» **Problem details**
Every record here needs to be retyped exactly.

[Information shown Boundary: Start]

/-! Regions, tags and the completion counter (R277, R34). -/

/-- Every ghost buffer holds the next round that is to be counted. A grid without ghost buffers receives no round
(log 42). -/
def roundFull (b : Binding) : Bool :=
  wideFaces b.desc != [] && (wideFaces b.desc).all fun k => (regionsOf b.desc k).all fun g =>
    decide (b.rounds * dDepth b.desc + 1 ≤ smGet b.tags (tagKey k (b.rounds % 2) g) 0)
/-- Count one received round: 1 is added to the completion counter once the add can be made. -/
def countOne (s : State) (bid : Nat) (b : Binding) : State :=
  let r := b.rounds
  if !roundFull b || b.broken || decide (s.now < b.cntRetry) then s
  else if dCcnt b.desc = 0 then s.adjBind bid fun b => { b with rounds := r + 1 }
  else match addCounter s b.ctx (dStream b.desc) [2, bid, 6] true (BitVec.ofNat 64 (dCcnt b.desc)) 1 with
    | .done s => s.adjBind bid fun b => { b with rounds := r + 1, cntRetry := 0, cntPosted := false }
    | .wait s => s
    | .fault s c =>
      if parksAs c then
        let s := if b.cntPosted then s else postRec s b.ctx (penRec b c 0 r (dCcnt b.desc))
        s.adjBind bid fun b => { b with cntRetry := s.now + 10000, cntPosted := true }
      else s.adjBind bid fun b => { b with broken := true }
/-- Count the rounds that every ghost buffer has received (R34), as far as the adds can be made. -/
def countRound (bid : Nat) : Nat → State → State
  | 0, s => s
  | n + 1, s =>
    match smFind s.binds bid with
    | none => s
    | some b => if roundFull b then countRound bid n (countOne s bid b) else s
/-- Raise a region's tag, then count, and let what waits go on. -/
def raiseTag (s : State) (bid key tag : Nat) : State :=
  let s := s.adjBind bid fun b => { b with tags := smPut b.tags key (max tag (smGet b.tags key 0)) }
  wakeFaces (countRound bid 3 s) bid
/-- Higher dimensions in which a region lies out of range. -/
def higherOut (d : BitVec 1024) (k : Nat) (x : List Int) : Option Nat := ((outDims d x).filter (k / 2 < ·)).getLast?
/-- The elements of a region of face k. -/
def regionElems (d : BitVec 1024) (k reg : Nat) : List (List Int) :=
  ((List.range (boxCount d k)).map (boxCoord d k)).filter fun x => regionOf d k x == reg
/-- A boundary face whose own regions all hold round r leaves its outbound states (R279). -/
def boundDone (s : State) (bid k r : Nat) : State :=
  match smFind s.binds bid with
  | none => s
  | some b =>
    let mine := (regionsOf b.desc k).filter fun g => match regionElems b.desc k g with
      | x :: _ => (higherOut b.desc k x).isNone
      | [] => false
    if mine.all fun g => decide (r * dDepth b.desc + 1 ≤ smGet b.tags (tagKey k (r % 2) g) 0) then
      wakeSteps (advance (s.adjFace bid k fun f => { f with st := .idle, strip := [] }) bid) bid
    else s
/-- Copy a region from the face at whose stage it was computed (R277), in the buffer where that face is ahead. -/
def copyRegion (s : State) (bid : Nat) (b : Binding) (k reg e : Nat) (xs : List (List Int)) : State :=
  let x0 := xs.getD 0 []
  let f := sideFace b.desc e x0
  let fr := regionOf b.desc f x0
  match [0, 1].find? fun h => decide (smGet b.tags (tagKey k h reg) 0 < smGet b.tags (tagKey f h fr) 0) with
  | none => s
  | some h =>
    let n := dSize b.desc
    let tag := smGet b.tags (tagKey f h fr) 0
    let r := (tag - 1) / dDepth b.desc
    let tok := faceTok bid k (kFill reg) r
    match readElems b.ctx n (tok ++ [0]) (xs.map (ghostVa b.desc f h)) s with
    | .wait s => s
    | .fault s c va => faceFault s bid k (kFill reg) r c va
    | .ok s vs => match writeElems b.ctx n (dStream b.desc) (tok ++ [1]) ((xs.map (ghostVa b.desc k h)).zip vs) s with
      | .wait s => s
      | .fault s c va => faceFault s bid k (kFill reg) r c va
      | .ok s _ => raiseTag (faceOk s bid k (kFill reg) tok) bid (tagKey k h reg) tag
/-- The places read lie in the interior, or in regions that hold round r. -/
def readsReady (b : Binding) (r : Nat) (xs : List (List Int)) : Bool :=
  xs.all fun x => match (elemPlace b.desc r x).2 with
    | none => true
    | some t => smGet b.tags t 0 == r * dDepth b.desc + 1
/-- Fill a region of a boundary face by its code (R30): main-region values come from the strip read at the commit. -/
def fillRegion (s : State) (bid : Nat) (b : Binding) (k reg : Nat) (xs : List (List Int)) : State :=
  let f := b.face k
  let r := f.cur
  let tag := r * dDepth b.desc + 1
  let reads := xs.map fun x => (x, fillReads b.desc k x)
  if (f.st != .waitLow && f.st != .send) || decide (tag ≤ smGet b.tags (tagKey k (r % 2) reg) 0)
      || !readsReady b r (reads.flatMap Prod.snd) then s
  else
    let n := dSize b.desc
    let own := ownElems b.desc k
    let tok := faceTok bid k (kFill reg) r
    let strip := fun x => f.strip.getD (own.idxOf x) (0, false)
    let vals : Vals :=
      if xs.all fun x => outDims b.desc x == [k / 2] then .ok s (xs.map strip)
      else computeElems b.ctx n (tok ++ [0]) (fun x => (elemPlace b.desc r x).1) (fillValue b.desc k) reads s
    match vals with
    | .wait s => s
    | .fault s c va => faceFault s bid k (kFill reg) f.cur c va
    | .ok s vs =>
      match writeElems b.ctx n (dStream b.desc) (tok ++ [1]) ((xs.map (ghostVa b.desc k (r % 2))).zip vs) s with
      | .wait s => s
      | .fault s c va => faceFault s bid k (kFill reg) f.cur c va
      | .ok s _ => boundDone (raiseTag (faceOk s bid k (kFill reg) tok) bid (tagKey k (r % 2) reg) tag) bid k r
/-- Raise the tag of a region that a received strip carries. -/
def takeRegion (s : State) (bid : Nat) (b : Binding) (k reg : Nat) : State :=
  let got := (b.face k).recv
  match [got - 1, got - 2].find? fun r => decide (r < got) &&
      decide (smGet b.tags (tagKey k (r % 2) reg) 0 < r * dDepth b.desc + 1) with
  | none => s
  | some r => raiseTag s bid (tagKey k (r % 2) reg) (r * dDepth b.desc + 1)
/-- One step toward filling a region. -/
def tryRegion (s : State) (bid k reg : Nat) : State :=
  match smFind s.binds bid with
  | none => s
  | some b =>
    let xs := regionElems b.desc k reg
    if b.broken || faceHeld s (b.face k) (kFill reg) then s
    else match xs with
      | [] => s
      | x :: _ => match higherOut b.desc k x with
        | some e => copyRegion s bid b k reg e xs
        | none => if exchanged b.desc k then takeRegion s bid b k reg
          else if b.ending then s else fillRegion s bid b k reg xs
/-- GHOST_REGION_FILLED (R277). -/
def execGhostRegionFilled (b k reg : Nat) (s : State) : Res := .next (tryRegion s b k reg)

[Information shown Boundary: End]

» **Reply to the task**
/-! Regions, tags and the completion counter (R277, R34). -/

/-- Every ghost buffer holds the next round that is to be counted. A grid without ghost buffers receives no round
(log 42). -/
def roundFull (b : Binding) : Bool :=
  wideFaces b.desc != [] && (wideFaces b.desc).all fun k => (regionsOf b.desc k).all fun g =>
    decide (b.rounds * dDepth b.desc + 1 ≤ smGet b.tags (tagKey k (b.rounds % 2) g) 0)
/-- Count one received round: 1 is added to the completion counter once the add can be made. -/
def countOne (s : State) (bid : Nat) (b : Binding) : State :=
  let r := b.rounds
  if !roundFull b || b.broken || decide (s.now < b.cntRetry) then s
  else if dCcnt b.desc = 0 then s.adjBind bid fun b => { b with rounds := r + 1 }
  else match addCounter s b.ctx (dStream b.desc) [2, bid, 6] true (BitVec.ofNat 64 (dCcnt b.desc)) 1 with
    | .done s => s.adjBind bid fun b => { b with rounds := r + 1, cntRetry := 0, cntPosted := false }
    | .wait s => s
    | .fault s c =>
      if parksAs c then
        let s := if b.cntPosted then s else postRec s b.ctx (penRec b c 0 r (dCcnt b.desc))
        s.adjBind bid fun b => { b with cntRetry := s.now + 10000, cntPosted := true }
      else s.adjBind bid fun b => { b with broken := true }
/-- Count the rounds that every ghost buffer has received (R34), as far as the adds can be made. -/
def countRound (bid : Nat) : Nat → State → State
  | 0, s => s
  | n + 1, s =>
    match smFind s.binds bid with
    | none => s
    | some b => if roundFull b then countRound bid n (countOne s bid b) else s
/-- Raise a region's tag, then count, and let what waits go on. -/
def raiseTag (s : State) (bid key tag : Nat) : State :=
  let s := s.adjBind bid fun b => { b with tags := smPut b.tags key (max tag (smGet b.tags key 0)) }
  wakeFaces (countRound bid 3 s) bid
/-- Higher dimensions in which a region lies out of range. -/
def higherOut (d : BitVec 1024) (k : Nat) (x : List Int) : Option Nat := ((outDims d x).filter (k / 2 < ·)).getLast?
/-- The elements of a region of face k. -/
def regionElems (d : BitVec 1024) (k reg : Nat) : List (List Int) :=
  ((List.range (boxCount d k)).map (boxCoord d k)).filter fun x => regionOf d k x == reg
/-- A boundary face whose own regions all hold round r leaves its outbound states (R279). -/
def boundDone (s : State) (bid k r : Nat) : State :=
  match smFind s.binds bid with
  | none => s
  | some b =>
    let mine := (regionsOf b.desc k).filter fun g => match regionElems b.desc k g with
      | x :: _ => (higherOut b.desc k x).isNone
      | [] => false
    if mine.all fun g => decide (r * dDepth b.desc + 1 ≤ smGet b.tags (tagKey k (r % 2) g) 0) then
      wakeSteps (advance (s.adjFace bid k fun f => { f with st := .idle, strip := [] }) bid) bid
    else s
/-- Copy a region from the face at whose stage it was computed (R277), in the buffer where that face is ahead. -/
def copyRegion (s : State) (bid : Nat) (b : Binding) (k reg e : Nat) (xs : List (List Int)) : State :=
  let x0 := xs.getD 0 []
  let f := sideFace b.desc e x0
  let fr := regionOf b.desc f x0
  match [0, 1].find? fun h => decide (smGet b.tags (tagKey k h reg) 0 < smGet b.tags (tagKey f h fr) 0) with
  | none => s
  | some h =>
    let n := dSize b.desc
    let tag := smGet b.tags (tagKey f h fr) 0
    let r := (tag - 1) / dDepth b.desc
    let tok := faceTok bid k (kFill reg) r
    match readElems b.ctx n (tok ++ [0]) (xs.map (ghostVa b.desc f h)) s with
    | .wait s => s
    | .fault s c va => faceFault s bid k (kFill reg) r c va
    | .ok s vs => match writeElems b.ctx n (dStream b.desc) (tok ++ [1]) ((xs.map (ghostVa b.desc k h)).zip vs) s with
      | .wait s => s
      | .fault s c va => faceFault s bid k (kFill reg) r c va
      | .ok s _ => raiseTag (faceOk s bid k (kFill reg) tok) bid (tagKey k h reg) tag
/-- The places read lie in the interior, or in regions that hold round r. -/
def readsReady (b : Binding) (r : Nat) (xs : List (List Int)) : Bool :=
  xs.all fun x => match (elemPlace b.desc r x).2 with
    | none => true
    | some t => smGet b.tags t 0 == r * dDepth b.desc + 1
/-- Fill a region of a boundary face by its code (R30): main-region values come from the strip read at the commit. -/
def fillRegion (s : State) (bid : Nat) (b : Binding) (k reg : Nat) (xs : List (List Int)) : State :=
  let f := b.face k
  let r := f.cur
  let tag := r * dDepth b.desc + 1
  let reads := xs.map fun x => (x, fillReads b.desc k x)
  if (f.st != .waitLow && f.st != .send) || decide (tag ≤ smGet b.tags (tagKey k (r % 2) reg) 0)
      || !readsReady b r (reads.flatMap Prod.snd) then s
  else
    let n := dSize b.desc
    let own := ownElems b.desc k
    let tok := faceTok bid k (kFill reg) r
    let strip := fun x => f.strip.getD (own.idxOf x) (0, false)
    let vals : Vals :=
      if xs.all fun x => outDims b.desc x == [k / 2] then .ok s (xs.map strip)
      else computeElems b.ctx n (tok ++ [0]) (fun x => (elemPlace b.desc r x).1) (fillValue b.desc k) reads s
    match vals with
    | .wait s => s
    | .fault s c va => faceFault s bid k (kFill reg) f.cur c va
    | .ok s vs =>
      match writeElems b.ctx n (dStream b.desc) (tok ++ [1]) ((xs.map (ghostVa b.desc k (r % 2))).zip vs) s with
      | .wait s => s
      | .fault s c va => faceFault s bid k (kFill reg) f.cur c va
      | .ok s _ => boundDone (raiseTag (faceOk s bid k (kFill reg) tok) bid (tagKey k (r % 2) reg) tag) bid k r
/-- Raise the tag of a region that a received strip carries. -/
def takeRegion (s : State) (bid : Nat) (b : Binding) (k reg : Nat) : State :=
  let got := (b.face k).recv
  match [got - 1, got - 2].find? fun r => decide (r < got) &&
      decide (smGet b.tags (tagKey k (r % 2) reg) 0 < r * dDepth b.desc + 1) with
  | none => s
  | some r => raiseTag s bid (tagKey k (r % 2) reg) (r * dDepth b.desc + 1)
/-- One step toward filling a region. -/
def tryRegion (s : State) (bid k reg : Nat) : State :=
  match smFind s.binds bid with
  | none => s
  | some b =>
    let xs := regionElems b.desc k reg
    if b.broken || faceHeld s (b.face k) (kFill reg) then s
    else match xs with
      | [] => s
      | x :: _ => match higherOut b.desc k x with
        | some e => copyRegion s bid b k reg e xs
        | none => if exchanged b.desc k then takeRegion s bid b k reg
          else if b.ending then s else fillRegion s bid b k reg xs
/-- GHOST_REGION_FILLED (R277). -/
def execGhostRegionFilled (b k reg : Nat) (s : State) : Res := .next (tryRegion s b k reg)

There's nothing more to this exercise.